Kurban Bayramı’nı rahat geçirmenizi sağlayacak 10 öneri

Kurban eti porsiyonlarına dikkat!

Prof. Dr. Binnur Şimşek

Bayramda sevdiklerimizle büyük sofralarda buluşacak, bol bol sohbet ederken belki biraz da fazla kaçıracağız. Kızartma, tatlı, hamur işinin yanında Kurban Bayramı’nda sindirimi zor olan et tüketimi de artıyor. Yeni kesilmiş hayvanların etlerindeki sertlik hem pişirme sırasında hem de sindirimde zorluk yaratacağını söyleyen Liv Hospital Gastroenteroloji Uzmanı Prof. Dr. Binnur Şimşek, “Özellikle mide ve bağırsak hastalığı olan kişiler kurban etlerini hemen tüketmemeli, buzdolabında birkaç gün beklettikten sonra, tercihen haşlama yöntemi ile pişirerek tüketmelidir. Yağlı etlerin doymuş yağ ve kolesterol içeriği daha yüksek olduğundan kalp-damar hastalığı, diyabet, hipertansiyonu olanlar yağsız ya da az yağlı etleri tercih etmelidir. Kısıtlı miktarlarda et tüketmeli, aşırıya kaçmamalıdır” diyor.

Şimşek, bayramı rahat geçirmenin püf noktalarını anlattı.

1-Kurban eti yenmeden önce kahvaltı yapılmalı

Kurban Bayramı sabahında mutlaka hafif bir kahvaltı yapılmalıdır. Aç karna sindirimi zor olan etin tüketimi midede hazımsızlık ve ağrı şikayetlerine yol açabilir.

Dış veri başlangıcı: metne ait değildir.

-- ==== Sys2Proof/Laws/State.lean ====
section
/-! SUPPORT. What each update of the state leaves alone and what a read after it gives: one lemma per field per update. -/

namespace Sys2Proof.Machine

variable (s : State)

/-! ### setHand -/

@[simp] theorem setHand_pkg (h : Nat) (x : Hand) : (s.setHand h x).pkg = s.pkg := rfl
@[simp] theorem setHand_cores (h : Nat) (x : Hand) : (s.setHand h x).cores = s.cores := rfl
@[simp] theorem setHand_colls (h : Nat) (x : Hand) : (s.setHand h x).colls = s.colls := rfl
@[simp] theorem setHand_queues (h : Nat) (x : Hand) : (s.setHand h x).queues = s.queues := rfl
@[simp] theorem setHand_near (h : Nat) (x : Hand) : (s.setHand h x).near = s.near := rfl
@[simp] theorem setHand_far (h : Nat) (x : Hand) : (s.setHand h x).far = s.far := rfl
@[simp] theorem setHand_farBad (h : Nat) (x : Hand) : (s.setHand h x).farBad = s.farBad := rfl
@[simp] theorem setHand_stock (h : Nat) (x : Hand) : (s.setHand h x).stock = s.stock := rfl
@[simp] theorem setHand_stockIngest (h : Nat) (x : Hand) : (s.setHand h x).stockIngest = s.stockIngest := rfl
@[simp] theorem setHand_ifs (h : Nat) (x : Hand) : (s.setHand h x).ifs = s.ifs := rfl
@[simp] theorem setHand_calNext (h : Nat) (x : Hand) : (s.setHand h x).calNext = s.calNext := rfl
@[simp] theorem setHand_openRows (h : Nat) (x : Hand) : (s.setHand h x).openRows = s.openRows := rfl
@[simp] theorem setHand_windowed (h : Nat) (x : Hand) : (s.setHand h x).windowed = s.windowed := rfl
@[simp] theorem setHand_cxl (h : Nat) (x : Hand) : (s.setHand h x).cxl = s.cxl := rfl
@[simp] theorem setHand_ports (h : Nat) (x : Hand) : (s.setHand h x).ports = s.ports := rfl
@[simp] theorem setHand_retired (h : Nat) (x : Hand) : (s.setHand h x).retired = s.retired := rfl
@[simp] theorem setHand_tx (h : Nat) (x : Hand) : (s.setHand h x).tx = s.tx := rfl
@[simp] theorem setHand_tearWait (h : Nat) (x : Hand) : (s.setHand h x).tearWait = s.tearWait := rfl
@[simp] theorem setHand_power (h : Nat) (x : Hand) : (s.setHand h x).power = s.power := rfl
@[simp] theorem setHand_pins (h : Nat) (x : Hand) : (s.setHand h x).pins = s.pins := rfl
@[simp] theorem setHand_i3c (h : Nat) (x : Hand) : (s.setHand h x).i3c = s.i3c := rfl
@[simp] theorem setHand_jtag (h : Nat) (x : Hand) : (s.setHand h x).jtag = s.jtag := rfl
@[simp] theorem setHand_freeze (h : Nat) (x : Hand) : (s.setHand h x).freeze = s.freeze := rfl
@[simp] theorem setHand_link (h : Nat) (x : Hand) : (s.setHand h x).link = s.link := rfl
@[simp] theorem setHand_fuses (h : Nat) (x : Hand) : (s.setHand h x).fuses = s.fuses := rfl
@[simp] theorem setHand_flash (h : Nat) (x : Hand) : (s.setHand h x).flash = s.flash := rfl
@[simp] theorem setHand_sec (h : Nat) (x : Hand) : (s.setHand h x).sec = s.sec := rfl
@[simp] theorem setHand_log (h : Nat) (x : Hand) : (s.setHand h x).log = s.log := rfl
@[simp] theorem setHand_out (h : Nat) (x : Hand) : (s.setHand h x).out = s.out := rfl
@[simp] theorem setHand_pending (h : Nat) (x : Hand) : (s.setHand h x).pending = s.pending := rfl
@[simp] theorem setHand_free (h : Nat) (x : Hand) : (s.setHand h x).free = s.free := rfl
@[simp] theorem setHand_now (h : Nat) (x : Hand) : (s.setHand h x).now = s.now := rfl
@[simp] theorem setHand_core (h : Nat) (x : Hand) (j : Nat) : (s.setHand h x).core j = s.core j := rfl
@[simp] theorem setHand_queue (h : Nat) (x : Hand) (j : Nat) : (s.setHand h x).queue j = s.queue j := rfl
@[simp] theorem setHand_iface (h : Nat) (x : Hand) (j : Nat) : (s.setHand h x).iface j = s.iface j := rfl
@[simp] theorem setHand_port (h : Nat) (x : Hand) (j : Nat) : (s.setHand h x).port j = s.port j := rfl
@[simp] theorem setHand_cxlPort (h : Nat) (x : Hand) (j : Nat) : (s.setHand h x).cxlPort j = s.cxlPort j := rfl
@[simp] theorem setHand_coll (h : Nat) (x : Hand) (j : Nat) : (s.setHand h x).coll j = s.coll j := rfl
@[simp] theorem setHand_domain (h : Nat) (x : Hand) (j : Nat) : (s.setHand h x).domain j = s.domain j := rfl
@[simp] theorem setHand_clock (h : Nat) (x : Hand) (j : Nat) : (s.setHand h x).clock j = s.clock j := rfl
@[simp] theorem setHand_msix (h : Nat) (x : Hand) (j : Nat) : (s.setHand h x).msix j = s.msix j := rfl
@[simp] theorem setHand_pkgReg (h : Nat) (x : Hand) (r2 : PkgReg) : (s.setHand h x).pkgReg r2 = s.pkgReg r2 := rfl
@[simp] theorem setHand_nearRaw (h : Nat) (x : Hand) (j : Nat) : (s.setHand h x).nearRaw j = s.nearRaw j := rfl

/-! ### onHand -/

@[simp] theorem onHand_pkg (h : Nat) (f : Hand → Hand) : (s.onHand h f).pkg = s.pkg := rfl
@[simp] theorem onHand_cores (h : Nat) (f : Hand → Hand) : (s.onHand h f).cores = s.cores := rfl
@[simp] theorem onHand_colls (h : Nat) (f : Hand → Hand) : (s.onHand h f).colls = s.colls := rfl
@[simp] theorem onHand_queues (h : Nat) (f : Hand → Hand) : (s.onHand h f).queues = s.queues := rfl
@[simp] theorem onHand_near (h : Nat) (f : Hand → Hand) : (s.onHand h f).near = s.near := rfl
@[simp] theorem onHand_far (h : Nat) (f : Hand → Hand) : (s.onHand h f).far = s.far := rfl
@[simp] theorem onHand_farBad (h : Nat) (f : Hand → Hand) : (s.onHand h f).farBad = s.farBad := rfl
@[simp] theorem onHand_stock (h : Nat) (f : Hand → Hand) : (s.onHand h f).stock = s.stock := rfl
@[simp] theorem onHand_stockIngest (h : Nat) (f : Hand → Hand) : (s.onHand h f).stockIngest = s.stockIngest := rfl
@[simp] theorem onHand_ifs (h : Nat) (f : Hand → Hand) : (s.onHand h f).ifs = s.ifs := rfl
@[simp] theorem onHand_calNext (h : Nat) (f : Hand → Hand) : (s.onHand h f).calNext = s.calNext := rfl
@[simp] theorem onHand_openRows (h : Nat) (f : Hand → Hand) : (s.onHand h f).openRows = s.openRows := rfl
@[simp] theorem onHand_windowed (h : Nat) (f : Hand → Hand) : (s.onHand h f).windowed = s.windowed := rfl
@[simp] theorem onHand_cxl (h : Nat) (f : Hand → Hand) : (s.onHand h f).cxl = s.cxl := rfl
@[simp] theorem onHand_ports (h : Nat) (f : Hand → Hand) : (s.onHand h f).ports = s.ports := rfl
@[simp] theorem onHand_retired (h : Nat) (f : Hand → Hand) : (s.onHand h f).retired = s.retired := rfl
@[simp] theorem onHand_tx (h : Nat) (f : Hand → Hand) : (s.onHand h f).tx = s.tx := rfl
@[simp] theorem onHand_tearWait (h : Nat) (f : Hand → Hand) : (s.onHand h f).tearWait = s.tearWait := rfl
@[simp] theorem onHand_power (h : Nat) (f : Hand → Hand) : (s.onHand h f).power = s.power := rfl
@[simp] theorem onHand_pins (h : Nat) (f : Hand → Hand) : (s.onHand h f).pins = s.pins := rfl
@[simp] theorem onHand_i3c (h : Nat) (f : Hand → Hand) : (s.onHand h f).i3c = s.i3c := rfl
@[simp] theorem onHand_jtag (h : Nat) (f : Hand → Hand) : (s.onHand h f).jtag = s.jtag := rfl
@[simp] theorem onHand_freeze (h : Nat) (f : Hand → Hand) : (s.onHand h f).freeze = s.freeze := rfl
@[simp] theorem onHand_link (h : Nat) (f : Hand → Hand) : (s.onHand h f).link = s.link := rfl
@[simp] theorem onHand_fuses (h : Nat) (f : Hand → Hand) : (s.onHand h f).fuses = s.fuses := rfl
@[simp] theorem onHand_flash (h : Nat) (f : Hand → Hand) : (s.onHand h f).flash = s.flash := rfl
@[simp] theorem onHand_sec (h : Nat) (f : Hand → Hand) : (s.onHand h f).sec = s.sec := rfl
@[simp] theorem onHand_log (h : Nat) (f : Hand → Hand) : (s.onHand h f).log = s.log := rfl
@[simp] theorem onHand_out (h : Nat) (f : Hand → Hand) : (s.onHand h f).out = s.out := rfl
@[simp] theorem onHand_pending (h : Nat) (f : Hand → Hand) : (s.onHand h f).pending = s.pending := rfl
@[simp] theorem onHand_free (h : Nat) (f : Hand → Hand) : (s.onHand h f).free = s.free := rfl
@[simp] theorem onHand_now (h : Nat) (f : Hand → Hand) : (s.onHand h f).now = s.now := rfl
@[simp] theorem onHand_core (h : Nat) (f : Hand → Hand) (j : Nat) : (s.onHand h f).core j = s.core j := rfl
@[simp] theorem onHand_queue (h : Nat) (f : Hand → Hand) (j : Nat) : (s.onHand h f).queue j = s.queue j := rfl
@[simp] theorem onHand_iface (h : Nat) (f : Hand → Hand) (j : Nat) : (s.onHand h f).iface j = s.iface j := rfl
@[simp] theorem onHand_port (h : Nat) (f : Hand → Hand) (j : Nat) : (s.onHand h f).port j = s.port j := rfl
@[simp] theorem onHand_cxlPort (h : Nat) (f : Hand → Hand) (j : Nat) : (s.onHand h f).cxlPort j = s.cxlPort j := rfl
@[simp] theorem onHand_coll (h : Nat) (f : Hand → Hand) (j : Nat) : (s.onHand h f).coll j = s.coll j := rfl
@[simp] theorem onHand_domain (h : Nat) (f : Hand → Hand) (j : Nat) : (s.onHand h f).domain j = s.domain j := rfl
@[simp] theorem onHand_clock (h : Nat) (f : Hand → Hand) (j : Nat) : (s.onHand h f).clock j = s.clock j := rfl
@[simp] theorem onHand_msix (h : Nat) (f : Hand → Hand) (j : Nat) : (s.onHand h f).msix j = s.msix j := rfl
@[simp] theorem onHand_pkgReg (h : Nat) (f : Hand → Hand) (r2 : PkgReg) : (s.onHand h f).pkgReg r2 = s.pkgReg r2 := rfl
@[simp] theorem onHand_nearRaw (h : Nat) (f : Hand → Hand) (j : Nat) : (s.onHand h f).nearRaw j = s.nearRaw j := rfl

/-! ### setCore -/

@[simp] theorem setCore_pkg (c : Nat) (x : Core) : (s.setCore c x).pkg = s.pkg := rfl
@[simp] theorem setCore_hands (c : Nat) (x : Core) : (s.setCore c x).hands = s.hands := rfl
@[simp] theorem setCore_colls (c : Nat) (x : Core) : (s.setCore c x).colls = s.colls := rfl
@[simp] theorem setCore_queues (c : Nat) (x : Core) : (s.setCore c x).queues = s.queues := rfl
@[simp] theorem setCore_near (c : Nat) (x : Core) : (s.setCore c x).near = s.near := rfl
@[simp] theorem setCore_far (c : Nat) (x : Core) : (s.setCore c x).far = s.far := rfl
@[simp] theorem setCore_farBad (c : Nat) (x : Core) : (s.setCore c x).farBad = s.farBad := rfl
@[simp] theorem setCore_stock (c : Nat) (x : Core) : (s.setCore c x).stock = s.stock := rfl
@[simp] theorem setCore_stockIngest (c : Nat) (x : Core) : (s.setCore c x).stockIngest = s.stockIngest := rfl
@[simp] theorem setCore_ifs (c : Nat) (x : Core) : (s.setCore c x).ifs = s.ifs := rfl
@[simp] theorem setCore_calNext (c : Nat) (x : Core) : (s.setCore c x).calNext = s.calNext := rfl
@[simp] theorem setCore_openRows (c : Nat) (x : Core) : (s.setCore c x).openRows = s.openRows := rfl
@[simp] theorem setCore_windowed (c : Nat) (x : Core) : (s.setCore c x).windowed = s.windowed := rfl
@[simp] theorem setCore_cxl (c : Nat) (x : Core) : (s.setCore c x).cxl = s.cxl := rfl
@[simp] theorem setCore_ports (c : Nat) (x : Core) : (s.setCore c x).ports = s.ports := rfl
@[simp] theorem setCore_retired (c : Nat) (x : Core) : (s.setCore c x).retired = s.retired := rfl
@[simp] theorem setCore_tx (c : Nat) (x : Core) : (s.setCore c x).tx = s.tx := rfl
@[simp] theorem setCore_tearWait (c : Nat) (x : Core) : (s.setCore c x).tearWait = s.tearWait := rfl
@[simp] theorem setCore_power (c : Nat) (x : Core) : (s.setCore c x).power = s.power := rfl
@[simp] theorem setCore_pins (c : Nat) (x : Core) : (s.setCore c x).pins = s.pins := rfl
@[simp] theorem setCore_i3c (c : Nat) (x : Core) : (s.setCore c x).i3c = s.i3c := rfl
@[simp] theorem setCore_jtag (c : Nat) (x : Core) : (s.setCore c x).jtag = s.jtag := rfl
@[simp] theorem setCore_freeze (c : Nat) (x : Core) : (s.setCore c x).freeze = s.freeze := rfl
@[simp] theorem setCore_link (c : Nat) (x : Core) : (s.setCore c x).link = s.link := rfl
@[simp] theorem setCore_fuses (c : Nat) (x : Core) : (s.setCore c x).fuses = s.fuses := rfl
@[simp] theorem setCore_flash (c : Nat) (x : Core) : (s.setCore c x).flash = s.flash := rfl
@[simp] theorem setCore_sec (c : Nat) (x : Core) : (s.setCore c x).sec = s.sec := rfl
@[simp] theorem setCore_log (c : Nat) (x : Core) : (s.setCore c x).log = s.log := rfl
@[simp] theorem setCore_out (c : Nat) (x : Core) : (s.setCore c x).out = s.out := rfl
@[simp] theorem setCore_pending (c : Nat) (x : Core) : (s.setCore c x).pending = s.pending := rfl
@[simp] theorem setCore_free (c : Nat) (x : Core) : (s.setCore c x).free = s.free := rfl
@[simp] theorem setCore_now (c : Nat) (x : Core) : (s.setCore c x).now = s.now := rfl
@[simp] theorem setCore_hand (c : Nat) (x : Core) (j : Nat) : (s.setCore c x).hand j = s.hand j := rfl
@[simp] theorem setCore_queue (c : Nat) (x : Core) (j : Nat) : (s.setCore c x).queue j = s.queue j := rfl
@[simp] theorem setCore_iface (c : Nat) (x : Core) (j : Nat) : (s.setCore c x).iface j = s.iface j := rfl
@[simp] theorem setCore_port (c : Nat) (x : Core) (j : Nat) : (s.setCore c x).port j = s.port j := rfl
@[simp] theorem setCore_cxlPort (c : Nat) (x : Core) (j : Nat) : (s.setCore c x).cxlPort j = s.cxlPort j := rfl
@[simp] theorem setCore_coll (c : Nat) (x : Core) (j : Nat) : (s.setCore c x).coll j = s.coll j := rfl
@[simp] theorem setCore_domain (c : Nat) (x : Core) (j : Nat) : (s.setCore c x).domain j = s.domain j := rfl
@[simp] theorem setCore_clock (c : Nat) (x : Core) (j : Nat) : (s.setCore c x).clock j = s.clock j := rfl
@[simp] theorem setCore_msix (c : Nat) (x : Core) (j : Nat) : (s.setCore c x).msix j = s.msix j := rfl
@[simp] theorem setCore_pkgReg (c : Nat) (x : Core) (r2 : PkgReg) : (s.setCore c x).pkgReg r2 = s.pkgReg r2 := rfl
@[simp] theorem setCore_nearRaw (c : Nat) (x : Core) (j : Nat) : (s.setCore c x).nearRaw j = s.nearRaw j := rfl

2-Günlük sıvı alımını 2.5-3 litre düzeyinde tutup, fazla çay-kahve, gazlı içecekler tüketmekten kaçının.

Her zaman olduğu gibi en sağlıklı içeceğimiz su… Hazmı kolaylaştırır, tokluk hissini artırabilir. Bayram ikramların vazgeçilmezi olan kahve ve çay gibi yoğun kafein içeren içeceklerden mümkün olduğunca kaçınmalıdır. Eğer reddedemiyor veya vazgeçemiyorsak, açık çay ve düşük kafeinli kahve tüketmeye çalışmalıyız. Hazır meşrubatlar, gazlı içecekler ve soda içmek, hazmı kolaylaştırmaz, tuz yükü ve gereksiz şeker kaynağı oluşturan içeceklerdir. Et ve et yemekleriyle en iyi uyum sağlayacak içecekler su ve ayrandır.

3-Reflüyü tetikleyen besinlerin uzak durun.

Reflüden korunmak için katkı maddesi bol olan gıdalardan, kızartmalar ve yağlı besinlerden tüketiminden uzak durmalıyız.

4-İkramlarda sunulan tatlıların çeyreğini tüketin.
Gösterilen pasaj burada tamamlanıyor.